→ **EXERCISE INSTRUCTIONS**
Whenever the word "calibrated" shows up in a line of the data, copy that line.

→ **AVAILABLE RECORDS**
-- ==== Sys2Proof/Machine/Calib.lean ====
section
/-! DEFINITION. Calibration jobs and built-in self-test (R459 to R472). -/

namespace Sys2Proof.Machine

/-- Change calibration's own state. -/
def Block.mapCal (b : Block) (f : CalSt → CalSt) : Block := { b with cal := f b.cal }

/-- QDEPTH, BUSY and the running job in CAL_STAT. -/
def Block.calShow (b : Block) : Block :=
  let b1 := (b.put CAL_STAT_QDEPTH b.cal.queue.length).putB CAL_STAT_BUSY b.cal.run.isSome
  match b.cal.run with
  | some j => (b1.put CAL_STAT_KIND j.kind).put CAL_STAT_UNIT j.unit
  | none => b1

/-- The spare element of a job: interpolator 0 to 15, or 16 + line; none where every spare is BAD (R462, R465). -/
def Block.spareOf (b : Block) (j : CalJob) : Option Nat :=
  if j.kind = 0 then
    (List.range 16).find? (fun i => bitAt (b.get CAL_SPARE_TACSP) i && !bitAt (b.get CAL_SPARE_TACBAD) i)
  else if j.kind = 1 then
    let l := if bitAt (b.get CAL_SPARE_DLACT) j.unit then 2 * j.unit else 2 * j.unit + 1
    if bitAt (b.get CAL_SPARE_DLBAD) l then none else some (16 + l)
  else some 0

/-- The profile in force is LEAN. -/
def Block.lean (b : Block) : Bool := b.profile == 3

/-- PD6 is powered for a SLICE job on slice 2 or 3 in LEAN (Table 15-4). -/
def Block.slicePower (b : Block) (j : CalJob) (on_ : Bool) : Block :=
  if j.kind = 3 && b.lean && decide (2 ≤ j.unit) then (if on_ then b.setBit PWR_STAT_DOMON 6 else b.clrBit PWR_STAT_DOMON 6)
  else b

/-- Cells held in a slice. -/
def Block.sliceCells (b : Block) (k : Nat) : Nat := (b.sw.frames.map (fun f => f.inSlice k)).sum

/-- A job waits for its slice to empty (R469). -/
def Block.sliceWaits (b : Block) (j : CalJob) : Bool := j.kind == 3 && decide (0 < b.sliceCells j.unit)

/-- A job waits until the element that the job before it calibrated in the same set has been swapped in: its spare is the one of
the set after that swap (R462; DEDUCED, log entry 77). -/
def Block.swapWaits (b : Block) (j : CalJob) : Bool :=
  b.cal.swap.any (fun (q, _) => q.kind == j.kind && (j.kind == 0 || q.unit == j.unit))

/-- The next queued job starts; one whose set has no spare fails with NOSPARE and the next is tried (R460, R465). A SLICE job waits
at the head until its slice is empty (R469). `fuel` bounds the queue. -/
def Block.calNext (b : Block) : Nat → Block
  | 0 => b.calShow
  | fuel + 1 =>
    match b.cal.run, b.cal.queue with
    | none, j :: r =>
      if b.swapWaits j then b.calShow
      else if b.sliceWaits j then
        Block.calShow (b.mapCal (fun c => { c with waitAt := some (c.waitAt.getD b.tm.phys) }))
      else
      let b1 := b.mapCal (fun c => { c with queue := r, waitAt := none })
      match b1.spareOf j with
      | none => Block.calNext ((b1.mapCal (fun c => { c with lastEnd := b1.tm.phys })).calReport j.kind j.unit 7) fuel
      | some e =>
        Block.calShow (((b1.mapCal (fun c => { c with
          run := some j, elem := e, began := b1.tm.phys, dlyN := 0, dlySum := 0, dlySq := 0 })).put CAL_STAT_SLOTS 0).slicePower
          j true)
    | _, _ => b.calShow

/-- A job is one of Table 15-1 or 15-4 and its unit exists. -/
def unitOk (j : CalJob) : Bool :=
  if j.kind = 0 then j.unit < 14 else if j.kind = 1 then j.unit < 6 else if j.kind = 2 ∨ j.kind = 3 then j.unit < 4
  else if j.kind = 4 then j.unit < 8 else j.kind == 5 && j.unit < 16

/-- A destructive test is allowed (Table 15-4). -/
def Block.testOk (b : Block) (j : CalJob) : Bool :=
  if j.kind = 3 then bitAt (b.get SWC_STAT_RETS) j.unit || (b.lean && decide (2 ≤ j.unit))
  else if j.kind = 4 then bitAt (b.get FLW_STAT_RETIRED) j.unit || (b.lean && !bitAt (b.get FLW_STAT_ACTIVE) j.unit)
  else if j.kind = 5 then
    b.flag (GAL_STAT_RETIRED j.unit) || b.get (GAL_STAT_STATE j.unit) == 0 || b.get (GAL_STAT_STATE j.unit) == 4
  else true

/-- Queue a job, or refuse it with BUSY (R460, R469). -/
def Block.calQueue (b : Block) (j : CalJob) : Block :=
  let c := b.cal
  if !b.flag CAL_CTL_EN || decide (4 ≤ c.queue.length) || c.queue.contains j || c.run == some j || !unitOk j || !b.testOk j then
    b.calReport j.kind j.unit 4
  else (b.mapCal (fun c => { c with queue := c.queue ++ [j] })).calNext 5

/-- A write of CAL_REQ (R460): a reserved KIND is not stored. -/
def Block.calReq (data : Half) (b : Block) : Block :=
  let d := data.toNat
  let b1 := (if d % 16 ≤ 5 then b.put CAL_REQ_KIND d else b).put CAL_REQ_UNIT (d / 16)
  if bitAt d 10 then b1.calQueue ⟨b1.get CAL_REQ_KIND, b1.get CAL_REQ_UNIT⟩ else b1

/-- CAL_REQUEST. -/
def execCalRequest (data : Half) (s : State) : Host.Outcome State Fault Refusal :=
  done s (byHost (.calRequest data) (Block.calReq data))

/-! ### Results (R462, R464, R465) -/

/-- LSB and OFS of an interpolator from the extreme codes hit, in the units of CAL_TACi: the code range spans
2.5 ns from 1.25 ns (R445). Each is the exact quotient cut to its unit, as the example of the chapter has them. -/
def tacValues (cmin cmax : Nat) : Nat × Int :=
  let n := cmax + 1 - cmin
  (2500 * 2 ^ 20 / n, (1250 * 2 ^ 10 * (n : Int) - 2500 * 2 ^ 10 * cmin) / n)

/-- DLY of an ENCDLY job: the mean of its values, rounded to 1 ns, a half upward (R467). -/
def Block.dlyMean (b : Block) : Int := (2 * b.cal.dlySum + 2 ^ 16 * b.cal.dlyN) / (2 ^ 17 * b.cal.dlyN)

/-- The first check of Table 15-2 that fails, as a CODE, or 0. The rms of an ENCDLY job's values is about their mean; with fewer
than 4,096 of them there is no DLY to check. -/
def Block.calCheck (b : Block) : CalResult → Nat
  | .tac cmin cmax missing =>
    let (lsb, ofs) := tacValues cmin.toNat cmax.toNat
    if 10 * lsb < 11 * 2 ^ 20 ∨ 13 * 2 ^ 20 < 10 * lsb ∨ cmax < cmin then 1
    else if ofs < 150 * 2 ^ 10 ∨ 300 * 2 ^ 10 < ofs then 1
    else if missing then 2 else 0
  | .dline step ofs resid =>
    let fac := toSigned 20 (fieldOf (regReset (CAL_DL (b.cal.elem - 16))) 16 20)
    if 10 * step.toNat < 46 * 4096 ∨ 54 * 4096 < 10 * step.toNat then 1
    else if 6 < resid then 2
    else if 1600 < (ofs - fac).natAbs then 1 else 0
  | .encdly =>
    let c := b.cal
    if c.dlyN < 4096 then 6 else if b.dlyMean < 0 ∨ 65535 < b.dlyMean then 1
    else if (200 * 2 ^ 16 * (c.dlyN : Int)) ^ 2 < c.dlyN * c.dlySq - c.dlySum * c.dlySum then 2 else 0
  | .test pass => if pass then 0 else 1

/-- A result is of the kind of a job. -/
def resultOf (j : CalJob) : CalResult → Bool
  | .tac .. => j.kind == 0
  | .dline .. => j.kind == 1
  | .encdly => j.kind == 2
  | .test _ => decide (3 ≤ j.kind)

/-- The record of a job's target (R472). -/
def recOf (j : CalJob) (elem : Nat) : Nat := if j.kind ≤ 1 then elem else 60 + j.unit

/-- The running job ends with a code and the next one starts; a failing spare is marked BAD after its second
LIMIT or NOISE in a row (R464, R465). FAILS counts a failed check of Table 15-2, no ABORT or REF. -/
def Block.calFailed (b : Block) (j : CalJob) (code : Nat) : Block :=
  let e := b.cal.elem
  let two := j.kind ≤ 1 && (code == 1 || code == 2)
  let n := (b.cal.fails[e]?.getD 0) + 1
  let b1 := b.mapCal (fun c => { c with run := none, lastEnd := b.tm.phys, fails := if two then vmod c.fails e (· + 1) else c.fails })
  let b2 := if two && decide (2 ≤ n) then
      (if e < 16 then b1.setBit CAL_SPARE_TACBAD e else b1.setBit CAL_SPARE_DLBAD (e - 16)) else b1
  let b3 := if j.kind ≤ 2 && (code == 1 || code == 2 || code == 6) then b2.incSat (CAL_REC_FAILS (recOf j e)) 1 else b2
  (b3.slicePower j false).calReport j.kind j.unit code

/-- A success: COUNT, LAST and CAL_DONE (R462, R472). -/
def Block.calDone (b : Block) (j : CalJob) (elem : Nat) : Block :=
  let k := recOf j elem
  Block.calReport ((b.incSat (CAL_REC_COUNT k) 1).setReg (CAL_LAST k) b.stw) j.kind j.unit 0

/-- Swap a calibrated element in (R462): it takes the role or the output, and what it replaces is spare. -/
def Block.swapIn (b : Block) (j : CalJob) (e v w : Nat) : Block :=
  let b1 := if j.kind = 0 then
      let old := b.roleOf j.unit
      let x := ((b.put (CAL_TAC_ROLE old) 31).put (CAL_TAC_ROLE e) j.unit).put CAL_SPARE_TACSP
        (setBitN (clrBitN (b.get CAL_SPARE_TACSP) e) old)
      (x.put (CAL_TAC_OFS e) w).put (CAL_TAC_LSB e) v
    else
      let x := if (e - 16) % 2 = 1 then b.setBit CAL_SPARE_DLACT j.unit else b.clrBit CAL_SPARE_DLACT j.unit
      (x.put (CAL_DL_STEP (e - 16)) v).put (CAL_DL_OFS (e - 16)) w
  b1.calDone j e

/-- A swap may take place now: a delay line's only while its output is at its inactive level (R414, R462). -/
def Block.swapOk (b : Block) (j : CalJob) : Bool := j.kind == 0 || (b.pulseEnd j.unit).isNone

/-- The swaps of a list that may take place do; the others wait on. -/
def Block.swapsIn (b : Block) : List (CalJob × Nat × Nat × Nat) → Block
  | [] => b
  | (j, e, v, w) :: r =>
    (if b.swapOk j then b.swapIn j e v w else b.mapCal (fun c => { c with swap := c.swap ++ [(j, e, v, w)] })).swapsIn r

/-- Swap the calibrated elements in, and start what waited for that. -/
def Block.calSwap (b : Block) : Block :=
  if b.cal.swap.isEmpty then b else ((b.mapCal (fun c => { c with swap := [] })).swapsIn b.cal.swap).calNext 5

/-- ENCn_SDLY takes a measured latch delay (R467). -/
def Block.dlyStore (b : Block) (e d : Nat) : Block := b.put (ENC_SDLY_DLY e) d

/-- A measured latch delay takes effect: at once, or in a synchronised pair as a journal input (R468). -/
def Block.calDly (b : Block) : Block :=
  match b.cal.dly with
  | none => b
  | some (e, d) =>
    let b1 := b.mapCal (fun c => { c with dly := none })
    (if b1.synced then b1.journalItem (.encDly e d) else b1.dlyStore e d).calDone ⟨2, e⟩ 0

/-- What calibration does at a cycle boundary (R28, R462, R467). -/
def Block.calBoundary (b : Block) : Block := b.calSwap.calDly

/-- A destructive test of a core leaves its registers and flags with values that the spec does not give. -/
def Block.coreTested (b : Block) (n : Nat) : Block :=
  let b1 := b.mapEng n (fun x => { x with
    g := Vector.ofFn (fun (i : Fin 64) => Config.freeValue (b.free + i))
    f := BitVec.ofNat 8 (Config.freeNat (b.free + 64) 255) })
  { b1 with free := b.free + 65 }
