-- ==== Sys2Proof/Machine/Ptp.lean ====
section
/-! DEFINITION. The network time unit: messages it sends and handles, the measurement of masters, the
domain servos, steering switches and the loopback calibration (R354 to R395). -/

namespace Sys2Proof.Machine

/-! ### State -/

/-- Replace a domain's state; `d` is 0 for TDA, 1 for TDB. -/
def Block.mapDom (b : Block) (d : Nat) (f : DomSt → DomSt) : Block :=
  { b with ptp := { b.ptp with doms := vmod b.ptp.doms d f } }

/-- A domain's state. -/
def Block.dom (b : Block) (d : Nat) : DomSt := b.ptp.doms[d]?.getD DomSt.reset

/-- Master `k` of a domain: 0 A, 1 B. -/
def DomSt.master (x : DomSt) (k : Nat) : MasterSt := if k = 0 then x.mA else x.mB

/-- Replace a master of a domain. -/
def Block.mapMaster (b : Block) (d k : Nat) (f : MasterSt → MasterSt) : Block :=
  b.mapDom d (fun x => if k = 0 then { x with mA := f x.mA } else { x with mB := f x.mB })

/-- Domain `d` steers the time scale (R373). -/
def Block.steers (b : Block) (d : Nat) : Bool := b.get LAN_TCTL_DOM == d + 1

/-- A cause of a domain or of the unit is set, with DOMAIN_SWITCH (end of R393). -/
def Block.domCause (b : Block) (f : Field) : Block := (b.putB f true).raise evDomainSwitch

/-! ### Offsets of the domains (R373, R382) -/

/-- Bring one DOFF up to date, `moved` being what a steering switch has moved the scale by. -/
def Block.doffSync (b : Block) (d : Nat) (moved : Int) : Block :=
  let x := b.dom d
  let own := if b.steers d then 0 else rateShare x.rate (b.tm.phys - x.doffAt)
  let v := x.doff + own - moved
  (b.mapDom d (fun y => { y with doff := v, doffAt := b.tm.phys })).puti (LAN_D_DOFF_DOFF d) (v / 2 ^ 24)

/-- Bring both DOFF up to date. -/
def Block.domSync (b : Block) : Block :=
  let moved := if b.tm.slewKind = .steer then b.ptp.slewSeen - b.tm.slewRem else 0
  let b1 := { b with ptp := { b.ptp with slewSeen := b.tm.slewRem } }
  (b1.doffSync 0 moved).doffSync 1 moved

/-! ### Sending messages (R361, R363, R371, R385) -/

/-- 2^log seconds, in ns. -/
def logNs (log : Int) : Nat := if 0 ≤ log then 10 ^ 9 * 2 ^ log.toNat else 10 ^ 9 / 2 ^ (-log).toNat

/-- The domain number of a domain. -/
def Block.dnum (b : Block) (d : Nat) : Nat := b.get (LAN_D_CFG_DNUM d)

/-- A message of this unit (R361): type, twoStepFlag, correctionField, sequenceId, controlField, interval, body. -/
def Block.ptpMsg (b : Block) (n t dn : Nat) (two : Bool) (corr : Int) (seq ctrl : Nat) (log : Int) (body : List Byte) :
    List Byte :=
  bytesBE t 1 ++ [2] ++ bytesBE (34 + body.length) 2 ++ bytesBE dn 1 ++ [0] ++ bytesBE (if two then 0x200 else 0) 2 ++
    bytesBE (ofSigned 64 corr) 8 ++ List.replicate 4 0 ++ bytesBE (b.get LAN_CLKID_ID) 8 ++ bytesBE (n + 1) 2 ++
    bytesBE seq 2 ++ bytesBE ctrl 1 ++ bytesBE (ofSigned 8 log) 1 ++ body

/-- The AUTHENTICATION TLV of a message of this unit, where AUTHTX is 1 (R385); without a key its ICV stays zero (R386). -/
def Block.ptpAuth (b : Block) (n : Nat) (m : List Byte) : List Byte :=
  if b.flag (MAC_PTP_AUTHTX n) then
    let k := b.get (MAC_PTP_TXSPP n)
    let v := splice m 2 (bytesBE (m.length + authLen) 2) ++ b.authTlv k
    match b.icvOf v ⟨0, 0, none⟩ k with
    | some c => splice v (v.length - 16) c
    | none => v
  else m

/-- The frame of a message in the transport of domain `d`. -/
def Block.ptpFrame (b : Block) (n d : Nat) (pdelay event : Bool) (m : List Byte) : List Byte :=
  let tr := b.get (LAN_D_CFG_TRANS d)
  let sa := bytesBE (b.get (MAC_ADDR_ADDR n)) 6
  if tr = 0 then
    let l := bytesBE (if pdelay then 0x0180C200000E else 0x011B19000000) 6 ++ sa ++ bytesBE 0x88F7 2 ++ m
    l ++ List.replicate (60 - l.length) 0
  else
    let da := if tr = 1 then (if pdelay then 0x01005E00006B else 0x01005E000181)
      else (if pdelay then 0x33330000006B else 0x333300000181)
    let l := bytesBE da 6 ++ sa ++ Config.ipHeaders n (tr == 2) (if event then 319 else 320) m.length ++ m
    l ++ List.replicate (60 - l.length) 0

/-- Send a message on a port. -/
def Block.sendPtp (b : Block) (n d : Nat) (pdelay event : Bool) (m : List Byte) : Block :=
  let l := b.ptpFrame n d pdelay event (b.ptpAuth n m)
  let b1 := (b.countTx n l).emit (.ptp n l)
  if event then b1.ptpCount n 1 else b1

/-- The next sequenceId of a kind in a domain (R361). -/
def Block.nextSeq (b : Block) (n key : Nat) : Nat := sget (fun _ => 0) (b.pt n).seqs key

/-- Count a message sent under its sequence `key`, and say when the next one of `timer` is due. -/
def Block.sent (b : Block) (n key timer ns : Nat) : Block :=
  b.mapPt n (fun x => { x with
    seqs := sput (fun _ => 0) x.seqs key ((sget (fun _ => 0) x.seqs key + 1) % 2 ^ 16)
    due := sput (fun _ => 0) x.due timer (b.tm.phys + ns * nsUnit) })

/-- The instant at which a message of a kind is due. -/
def Block.dueAt (b : Block) (n key : Nat) : Nat := sget (fun _ => 0) (b.pt n).due key

/-- The port serves domain `d`, which is enabled. -/
def Block.serves (b : Block) (n d : Nat) : Bool :=
  b.flag (LAN_D_CFG_EN d) && (if d = 0 then b.flag (MAC_PTP_DOMA n) else b.flag (MAC_PTP_DOMB n))

/-- Requesting port identity and zero timestamp. -/
def zeroTime : List Byte := List.replicate 10 0

/-- Send Sync, and Follow_Up in two-step (R363). -/
def Block.syncSend (b0 : Block) (n d : Nat) : Block :=
  let b := (b0.reachPhys (b0.dueAt n d)).domSync
  let log := b.geti (MAC_PTP_SYNCLOG n)
  let q := b.nextSeq n d
  let t := b.domTime (d + 1) (b.txStamp n)
  let b1 := if b.flag (MAC_PTP_ONESTEP n) then
      b.sendPtp n d false true (b.ptpMsg n 0 (b.dnum d) false (t % 65536) q 0 log (timeBytes t))
    else
      (b.sendPtp n d false true (b.ptpMsg n 0 (b.dnum d) true 0 q 0 log zeroTime)).sendPtp n d false false
        (b.ptpMsg n 8 (b.dnum d) false (t % 65536) q 2 log (timeBytes t))
  b1.sent n d d (logNs log)

/-- SYNC_SEND: a MASTER port sends Sync of a domain it serves. -/
def execSyncSend (n : Fin 32) (d : Fin 2) (s : State) : Host.Outcome State Fault Refusal :=
  done s fun b =>
    if b.get (MAC_PTP_ROLE n) == 2 && b.serves n d && b.flag (MAC_STAT_LINK n) && !b.flag (MAC_CFG_RING n) then
      b.syncSend n d
    else b

/-- Send a Delay_Req to a master: the sequence is that of the port and domain, the interval each master's own (R361, R371). -/
def Block.delayReqSend (b0 : Block) (n d k : Nat) : Block :=
  let key := 4 + 2 * d + k
  let b := (b0.reachPhys (b0.dueAt n key)).domSync
  let log := b.geti (LAN_D_CFG_DRLOG d)
  let q := b.nextSeq n (4 + 2 * d)
  let t := b.domTime (d + 1) (b.txStamp n)
  ((b.sendPtp n d false true (b.ptpMsg n 1 (b.dnum d) false 0 q 1 log zeroTime)).mapMaster d k
    (fun m => { m with dreq := some (q, t) })).sent n (4 + 2 * d) key (logNs log)

/-- DELAY_REQ_SEND: to a configured master, on its ingress port (R371). -/
def execDelayReqSend (d k : Fin 2) (s : State) : Host.Outcome State Fault Refusal :=
  done s fun b =>
    let n := b.get (LAN_D_M1_INPORT d k)
    if b.flag (LAN_D_M1_VALID d k) && b.get (LAN_D_CFG_DMECH d) == 0 && b.get (MAC_PTP_ROLE n) == 1 && b.serves n d &&
        b.flag (MAC_STAT_LINK n) && !b.flag (MAC_CFG_RING n) then
      b.delayReqSend n d k
    else b

/-- The domain in which a port exchanges Pdelay messages (R359): TDA where it serves both. -/
def Block.pdDomain (b : Block) (n : Nat) : Option Nat :=
  [0, 1].find? (fun d => b.serves n d && (b.get (MAC_PTP_ROLE n) == 4 || b.get (LAN_D_CFG_DMECH d) == 1))

/-- Send a Pdelay_Req. -/
def Block.pdelayReqSend (b0 : Block) (n d : Nat) : Block :=
  let b := (b0.reachPhys (b0.dueAt n 8)).domSync
  let log := b.geti (MAC_PTP_PDLOG n)
  let q := b.nextSeq n (8 + d)
  ((b.sendPtp n d true true (b.ptpMsg n 2 (b.dnum d) false 0 q 5 log (zeroTime ++ zeroTime))).mapPt n
    (fun x => { x with pdT1 := some (q, b.domTime 0 (b.txStamp n)), pdT4 := none })).sent n (8 + d) 8 (logNs log)

/-- PDELAY_REQ_SEND: a port of a peer-to-peer domain or of a P2P transparent clock. -/
def execPdelayReqSend (n : Fin 32) (s : State) : Host.Outcome State Fault Refusal :=
  done s fun b =>
    let r := b.get (MAC_PTP_ROLE n)
    match b.pdDomain n with
    | none => b
    | some d =>
      if (r == 1 || r == 2 || r == 4) && b.flag (MAC_STAT_LINK n) && !b.flag (MAC_CFG_RING n) then b.pdelayReqSend n d
      else b

/-! ### Servos (R373 to R379) -/

/-- A servo enters a state (R374). -/
def Block.servoTo (b : Block) (d st : Nat) : Block :=
  if b.get (LAN_D_STAT_STATE d) = st then b
  else (((b.put (LAN_D_STAT_STATE d) st).mapDom d (fun x => { x with within := 0, beyond := 0 })).domCause
    (LAN_D_CAUSE_STATE d)).requal

/-- The conditions of R379 hold for domain `d`. -/
def Block.l1Holds (b : Block) (d : Nat) : Bool :=
  let sel := b.get (LAN_D_SEL_SEL d)
  let k := b.get CMP_STAT_SEL
  let port := b.get (LAN_D_M1_INPORT d (sel - 1))
  b.flag (LAN_D_CFG_L1S d) && sel != 0 && b.get CMP_STAT_STATE == 2 && decide (k < 8) && b.get (CMP_IN_CFG_SRC k) == 2 &&
    (b.portLanes port).contains (b.get (CMP_IN_CFG_LANE k)) && b.steers d

/-- LAN_Dd_STAT.L1OK, with L1ERR where a domain with L1S 1 lacks a condition. -/
def Block.l1Show (b : Block) (d : Nat) : Block :=
  let ok := b.l1Holds d
  let b1 := b.putB (LAN_D_STAT_L1OK d) ok
  if b.flag (LAN_D_CFG_L1S d) && !ok && !b.flag (LAN_D_CAUSE_L1ERR d) then b1.domCause (LAN_D_CAUSE_L1ERR d) else b1

/-- Both domains after a change of the Compass or of the steering domain. -/
def Block.l1Shows (b : Block) : Block := (b.l1Show 0).l1Show 1

/-- The bandwidths of LAN_Dd_CFG.BW, in mHz. -/
def bwMilli (c : Nat) : Nat := [10, 20, 50, 100, 200, 500, 1000, 2000].getD c 2000

/-- The code in force for a time between Syncs in ns (R375). -/
def bwEff (c ival : Nat) : Nat :=
  match ((List.range (c + 1)).map (c - ·)).find? (fun i => decide (20 * bwMilli i * ival ≤ 10 ^ 12)) with
  | some i => i
  | none => 0

/-- The mean of a list. -/
def meanInt (l : List Int) : Int := if l.isEmpty then 0 else l.sum / l.length

/-- The last 16 of a list with one more. -/
def last16 (l : List Int) (v : Int) : List Int := (l ++ [v]).drop (l.length + 1 - 16)

/-- A rate correction in the range of LAN_RATE (Table 3-2). -/
def clampRate (r : Int) : Int := max (-1099511627) (min 1099511627 r)

/-- A rate correction of a servo takes effect (R373). -/
def Block.servoRate (b : Block) (d : Nat) (r : Int) : Block :=
  let b1 := b.mapDom d (fun x => { x with rate := clampRate r })
  if b.steers d then b1.puti LAN_RATE_RATE (clampRate r) else b1

/-- The servo of the steering domain has corrected the time scale: QUAL is no longer INVALID for want of it (Table 3-1). -/
def Block.corrected (b : Block) : Block := Block.requal { b with tm := { b.tm with everSet := true } }

/-- The phase of a domain moves by `v`, in 2^-40 ns: of the time scale, where the domain steers, or of its virtual clock. -/
def Block.phaseBy (b : Block) (d : Nat) (v : Int) : Block :=
  if b.steers d then (if b.flag LAN_ADJ_BUSY then b else (b.scaleStep v .servo).corrected)
  else (b.mapDom d (fun x => { x with doff := x.doff + v })).doffSync d 0

/-- One update of the loop (R375, R379). With L1S in force only the phase is corrected. -/
def Block.servoLoop (b : Block) (d k : Nat) (ofs : Int) : Block :=
  let b0 := b.l1Show d
  let l1 := b0.flag (LAN_D_STAT_L1OK d)
  let bw := bwEff (b.get (LAN_D_CFG_BW d)) ((b.dom d).master k).ival
  let (v, i) := Config.servoStep bw l1 ofs (b.dom d).integ
  let b1 := b0.put (LAN_D_STAT_BWEFF d) bw
  if l1 then ((b1.mapDom d (fun x => { x with outs := last16 x.outs 0 })).servoRate d 0).phaseBy d v
  else
    let b2 := (b1.mapDom d (fun x => { x with integ := i, outs := last16 x.outs (clampRate v) })).servoRate d v
    if b.steers d then b2.corrected else b2

/-- Correct by −ofs once (R374). -/
def Block.servoStepBy (b : Block) (d : Nat) (ofs : Int) : Block := b.phaseBy d (-ofs * 2 ^ 24)

/-- Consecutive measurements within and beyond a limit. -/
def Block.tally (b : Block) (d : Nat) (ok : Bool) : Block :=
  b.mapDom d (fun x => if ok then { x with within := x.within + 1, beyond := 0 } else { x with within := 0, beyond := x.beyond + 1 })

/-- One measurement of the selected master reaches the servo (R374 to R378). -/
def Block.servo (b : Block) (d k : Nat) (ofs : Int) : Block :=
  let lim : Int := b.get (LAN_D_LIM_STEPLIM d) * 65536
  let q : Int := psUnits (b.get (LAN_D_LIM_QLIM d))
  let moving := b.tm.slewKind = .steer ∧ b.ptp.swTo = d + 1
  if b.get (LAN_D_STAT_STATE d) = 0 ∨ (b.steers d ∧ b.tm.slewKind = .servo) then b
  else
    let b1 := if b.get (LAN_D_STAT_STATE d) = 1 then b.servoTo d 2 else b
    if lim < ofs.natAbs then
      if moving then b1
      else ((b1.servoTo d 2).mapDom d (fun x => { x with within := 0, beyond := 0 })).servoStepBy d ofs
    else
      let st := b1.get (LAN_D_STAT_STATE d)
      let b2 := (b1.tally d (if st = 2 then true else decide ((ofs.natAbs : Int) ≤ q))).servoLoop d k ofs
      let x := b2.dom d
      if st = 2 ∧ 8 ≤ x.within ∧ ¬ moving then b2.servoTo d 3
      else if st = 3 ∧ 16 ≤ x.within then b2.servoTo d 4
      else if st = 4 ∧ 4 ≤ x.beyond then b2.servoTo d 3
      else b2

/-- The usability of a master. -/
def useField (d k : Nat) : Field := if k = 0 then LAN_D_STAT_USEA d else LAN_D_STAT_USEB d

/-- A valid measurement of master `k` takes effect (R370, R372). -/
def Block.measured (b : Block) (d k : Nat) (ofs mpd : Int) : Block :=
  let b1 := (b.puti (LAN_D_OFF_OFS d k) ofs).mapMaster d k (fun m => { m with lastValid := some b.tm.phys })
  let b2 := if b.flag (useField d k) then b1 else (b1.putB (useField d k) true).domCause (LAN_D_CAUSE_USECHG d)
  if b.get (LAN_D_SEL_SEL d) = k + 1 then (b2.puti (LAN_D_MPD_MPD d) mpd).servo d k ofs else b2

→ **RESULT FOR THIS EXERCISE**
/-- A job waits until the element that the job before it calibrated in the same set has been swapped in: its spare is the one of
/-- Swap a calibrated element in (R462): it takes the role or the output, and what it replaces is spare. -/
/-- Swap the calibrated elements in, and start what waited for that. -/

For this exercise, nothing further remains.